-- ==== Sys2Proof/Machine/BpcSync.lean ====
section
/-!
DEFINITION. The sync-object instructions of BPC (R118, R276 to R284, R70 to R75): what the sync unit does for a request of
a lane, of this chip or of another (R422), and the instructions SYN.SIGNAL to SYN.EVENT.
-/

namespace Sys2Proof.Machine

/-! ### The sync unit's service of one request -/

/-- What the sync unit answers: the operation is not for this object, done with a status and a value, or it waits. -/
inductive SynOut
  | illegal
  | done (status data : Nat)
  | waits
deriving DecidableEq, Repr

/-- The operation may act on the object for partition p (R277). -/
def State.synMay (s : State) (p op h : Nat) : Bool :=
  let t := s.objType h
  if op = 0xB0 || op = 0x40 then s.owns p h && t = 1
  else if op = 0xB1 then s.owns p h && t = 4
  else if op = 0xB2 || op = 0x41 then s.holds p h && (t = 1 || t = 4)
  else if op = 0xB3 then s.holds p h
  else if op = 0xB4 || op = 0xB5 then s.owns p h && t = 2
  else if op = 0xB6 then s.owns p h && t = 3
  else false

/-- A request: partition, operation, object, owner identity, value, threshold or addend, timeout, tag of its message. -/
structure SynReq where
  p : Nat
  op : Nat
  h : Nat
  ident : Nat
  value : Nat
  arg : Nat
  timeout : Nat := 0
  tag : Nat := 0
deriving DecidableEq, Repr

/-- Serve a request (R277 to R279, R284). -/
def State.synServe (s : State) (r : SynReq) (who : Waiter) : State × SynOut :=
  if !s.synMay r.p r.op r.h then (s, .illegal)
  else if r.op = 0xB0 || r.op = 0x40 then (s.signal r.h r.value, .done stOk 0)
  else if r.op = 0xB1 then (s.counterAdd r.h (r.arg % 2 ^ 32), .done stOk (s.objValue r.h))
  else if r.op = 0xB2 || r.op = 0x41 then
    match s.waitStart r.h r.arg with
    | some st => (s, .done st 0)
    | none => (s.addWait r.h r.arg r.timeout who r.p, .waits)
  else if r.op = 0xB3 then (s, .done stOk (if s.objType r.h = 2 then s.lockAux r.h else s.objValue r.h))
  else if r.op = 0xB4 then
    match s.lockTry r.h r.ident with
    | (s1, some x) => (s1, .done stOk x)
    | (s1, none) =>
      let w : LockWaiter := ⟨r.h, r.ident / 2 ^ 17, r.ident / 2 ^ 11 % 64, r.ident / 2 ^ 5 % 64, r.ident % 32, r.tag⟩
      ({ s1 with sync := { s1.sync with lockq := s1.sync.lockq ++ [w] } }, .waits)
  else if r.op = 0xB5 then (if s.lockOwner r.h = some r.ident then s.lockFree r.h else s, .done stOk 0)
  else
    match s.arrive r.h who r.p with
    | (s1, true) => (s1, .waits)
    | (s1, false) => (s1, .done stOk 0)

/-! ### Lanes -/

/-- A lane's request: A names the object; B is the value, addend or threshold. -/
def BCtx.synReq (c : BCtx) (pos lane : Nat) : SynReq where
  p := c.l.p
  op := c.i.op
  h := c.opA lane
  ident := lockIdent pos c.vat c.slot lane
  value := if c.i.op = 0xB0 then c.opB lane else 0
  arg := if c.i.op = 0xB1 || c.i.op = 0xB2 then c.opB lane else 0
  timeout := if c.i.op = 0xB2 && c.i.fmt = 3 then c.i.x else 0

/-- The instruction writes D, and how many words. -/
def synWords (op : Nat) : Nat := if op = 0xB1 || op = 0xB3 then 2 else if op = 0xB2 || op = 0xB6 then 1 else 0

/-- A lane's result goes to D. -/
def State.synWrite (s : State) (c : BCtx) (lane status data : Nat) : State :=
  let k := synWords c.i.op
  match s.quire c.vat c.slot with
  | some q => if k = 0 then s else s.setQuire c.vat c.slot (q.putGroup c.i.d k lane (if k = 2 then data else status))
  | none => s

/-- The instruction acquires at RING scope when a lane is satisfied (R115). -/
def synAcquires (op status : Nat) : Bool := (op = 0xB2 || op = 0xB6) && statusOk status

/-- Start the lanes of an instruction that may wait: its pc moves on and its wait is set. -/
def BCtx.synStart (c : BCtx) (s : State) : State :=
  let w : QWait := if c.i.op = 0xB4 then .lock (BitVec.ofNat 32 (maskOf c.doers)) c.i.d [] else .sync
  c.put s { c.q with pc := c.i.next, wait := w }

/-- The lanes of a LOCK.ACQ that wait make the block's patience counter advance (R77). -/
def State.noteLockWait (s : State) (vat slot : Nat) : State :=
  match s.quire vat slot with
  | some q => match q.wait with
    | .lock _ _ _ => match s.block vat q.block with
      | some b => s.setBlock vat q.block { b with lockWait := true }
      | none => s
    | _ => s
  | none => s

/-- One lane served by this chip's sync unit. -/
def BCtx.synLane (c : BCtx) (s : State) (lane : Nat) : State :=
  match s.synServe (c.synReq s.pos lane) (.lane c.vat c.slot lane c.i.d) with
  | (s1, .done st data) =>
    if c.i.op = 0xB4 then s1.lockLane c.vat c.slot lane data
    else (if synAcquires c.i.op st then s1.dropL1 c.vat else s1).synWrite c lane st data
  | (s1, _) => s1

/-- The lanes served here, in ascending order (R118); an object that the operation may not act on faults before any
effect. -/
def BCtx.synHere (c : BCtx) (s : State) : State :=
  if c.doers.any (fun n => !s.synMay c.l.p c.i.op (c.opA n)) then s.raiseFault c.vat c.slot (stIllegal c.i.op)
  else
    let s0 := if c.i.op = 0xB5 then s.resetPatience c.vat c.q.block else s
    let s1 := c.doers.foldl (fun s n => c.synLane s n) (c.synStart s0)
    if c.i.op = 0xB4 then s1.noteLockWait c.vat c.slot else s1.quireResume c.vat c.slot false

/-! ### Objects of a partition homed on another chip (R266, R422) -/

/-- The home position of a partition. -/
def State.homeOf (s : State) (p : Nat) : Nat :=
  match s.part p with
  | some r => r.home
  | none => s.pos

/-- The tag under which a lane's sync request is answered. -/
def synTag (lane : Nat) : Nat := 2 ^ 62 + lane

/-- The operations that wait at the home chip. -/
def synWaits (op : Nat) : Bool := op = 0xB2 || op = 0xB4 || op = 0xB6

/-- Send a lane's request home; `n` of the request record keeps the instruction's word index. -/
def BCtx.synSend (c : BCtx) (s : State) (lane : Nat) : State :=
  if s.ring.reqs.any (fun r => r.owner = c.owner && r.addr = synTag lane) then s
  else
    let dst := s.homeOf c.l.p
    let r := c.synReq s.pos lane
    let tag := s.ring.tagNext
    let m := feltMsg 4 s.pos dst tag c.l.p (toLe 2 r.h ++ toLe 1 r.op ++ [0] ++ toLe 4 r.ident ++ toLe 8 r.value ++
      toLe 8 r.arg)
    let q : Req := ⟨tag, 0, some dst, c.l.p, synTag lane, c.i.pc, m, c.owner, 0⟩
    ({ s with ring := { s.ring with reqs := s.ring.reqs ++ [q], tagNext := (tag + 1) % 65536 } }).feltSend dst m

/-- A lane's answer: status and value. -/
def BCtx.synAnswer (c : BCtx) (s : State) (lane : Nat) : Option (Nat × Nat) :=
  (s.takeFetched c.owner (synTag lane) 12).map (fun x => (leAt x.1 0 4, leAt x.1 4 8))

/-- The waits of a remote instruction, with the waiting vat's own timers (R266): the object's number lies past the table,
so that nothing here evaluates them. -/
def BCtx.synRemoteWait (c : BCtx) (s : State) (lane : Nat) : State :=
  if c.i.op = 0xB4 then s
  else
    let r := c.synReq s.pos lane
    let (id, s1) := s.takeId
    s1.setWaits (s1.sync.waits ++
      [⟨id, 16384 + r.h % 16384, r.arg, r.timeout, .lane c.vat c.slot lane c.i.d, c.l.p, true, none⟩])

/-- An instruction on objects of another chip: waiting operations go on when their completions come; the others wait for
them at the instruction. -/
def BCtx.synAway (c : BCtx) (s : State) : State × Bool :=
  let dst := s.homeOf c.l.p
  if c.doers.any (fun n => 16384 ≤ c.opA n) then (s.raiseFault c.vat c.slot (stIllegal c.i.op), true)
  else if !s.reachable dst then c.fail s (.fault 3 (stUnreachable dst) 0)
  else if synWaits c.i.op then
    let s1 := c.doers.foldl (fun s n => (c.synRemoteWait (c.synSend s n) n)) (c.synStart s)
    (if c.i.op = 0xB4 then s1.noteLockWait c.vat c.slot else s1, true)
  else
    let as := c.doers.map (fun n => (n, c.synAnswer s n))
    if as.any (fun a => a.2.isNone) then
      (c.doers.foldl (fun s n => if (c.synAnswer s n).isSome then s else c.synSend s n) s, false)
    else
      let s0 := s.dropFetched c.owner
      if as.any (fun a => match a.2 with
          | some (st, _) => !statusOk st
          | none => false) then
        (s0.raiseFault c.vat c.slot (stIllegal c.i.op), true)
      else
        let s1 := if c.i.op = 0xB5 then s0.resetPatience c.vat c.q.block else s0
        let s2 := c.put s1 { c.q with pc := c.i.next }
        (as.foldl (fun (s : State) a => match a.2 with
          | some (st, data) => s.synWrite c a.1 st data
          | none => s) s2, true)

/-- The operations that release at RING scope (R115). -/
def synReleases (op : Nat) : Bool := op = 0xB0 || op = 0xB1 || op = 0xB5 || op = 0xB6 || op = 0xB7

/-- A sync instruction: a release waits for the thread's remote stores (R424). -/
def BCtx.syn (c : BCtx) (s : State) : State × Bool :=
  if synReleases c.i.op && s.storesOut c.vat c.slot then (s, false)
  else if s.homeOf c.l.p = s.pos then (c.synHere s, true)
  else c.synAway s

/-- SYN.SIGNAL (R105, R277). -/
def execSynSignal (vat slot : Fin 64) (s : State) : Host.Outcome State Fault Refusal :=
  .next (s.issueMem vat slot 0xB0 (fun s c => c.syn s))

/-- SYN.ADD (R105, R277). -/
def execSynAdd (vat slot : Fin 64) (s : State) : Host.Outcome State Fault Refusal :=
  .next (s.issueMem vat slot 0xB1 (fun s c => c.syn s))

/-- SYN.WAIT (R105, R277, R284). -/
def execSynWait (vat slot : Fin 64) (s : State) : Host.Outcome State Fault Refusal :=
  .next (s.issueMem vat slot 0xB2 (fun s c => c.syn s))

/-- SYN.READ (R105, R277). -/
def execSynRead (vat slot : Fin 64) (s : State) : Host.Outcome State Fault Refusal :=
  .next (s.issueMem vat slot 0xB3 (fun s c => c.syn s))

/-- LOCK.ACQ (R70 to R72). -/
def execLockAcq (vat slot : Fin 64) (s : State) : Host.Outcome State Fault Refusal :=
  .next (s.issueMem vat slot 0xB4 (fun s c => c.syn s))

/-- LOCK.REL (R278). -/
def execLockRel (vat slot : Fin 64) (s : State) : Host.Outcome State Fault Refusal :=
  .next (s.issueMem vat slot 0xB5 (fun s c => c.syn s))

/-- SYN.ARRIVE (R279). -/
def execSynArrive (vat slot : Fin 64) (s : State) : Host.Outcome State Fault Refusal :=
  .next (s.issueMem vat slot 0xB6 (fun s c => c.syn s))

/-- The EVENT record of a SYN.EVENT (R282, R295). -/
def synEventEv (p pos vat slot cookie : Nat) : Ev where
  kind := 0x02
  src := p
  detail := 2 ^ 31 + pos * 4096 + vat * 64 + slot
  p0 := cookie

/-- SYN.EVENT of every executing lane, in ascending order. -/
def BCtx.synEvent (c : BCtx) (s : State) : State × Bool :=
  if s.storesOut c.vat c.slot then (s, false)
  else
    let s1 := c.lanes.foldl (fun (s : State) n =>
      s.raisePart c.l.p (synEventEv c.l.p s.pos c.vat c.slot (c.opB n))) s
    (c.done s1 c.q, true)

/-- SYN.EVENT (R105, R282). -/
def execSynEvent (vat slot : Fin 64) (s : State) : Host.Outcome State Fault Refusal :=
  .next (s.issueMem vat slot 0xB7 (fun s c => c.synEvent s))

end Sys2Proof.Machine
end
—————
Output the lines above between the one holding "(R266, R422) -/" and the one holding "def synWaits (op", inclusive, with nothing before or after them.

SOLUTION TO THIS PROBLEM:
/-! ### Objects of a partition homed on another chip (R266, R422) -/

/-- The home position of a partition. -/
def State.homeOf (s : State) (p : Nat) : Nat :=
  match s.part p with
  | some r => r.home
  | none => s.pos

/-- The tag under which a lane's sync request is answered. -/
def synTag (lane : Nat) : Nat := 2 ^ 62 + lane

/-- The operations that wait at the home chip. -/
def synWaits (op : Nat) : Bool := op = 0xB2 || op = 0xB4 || op = 0xB6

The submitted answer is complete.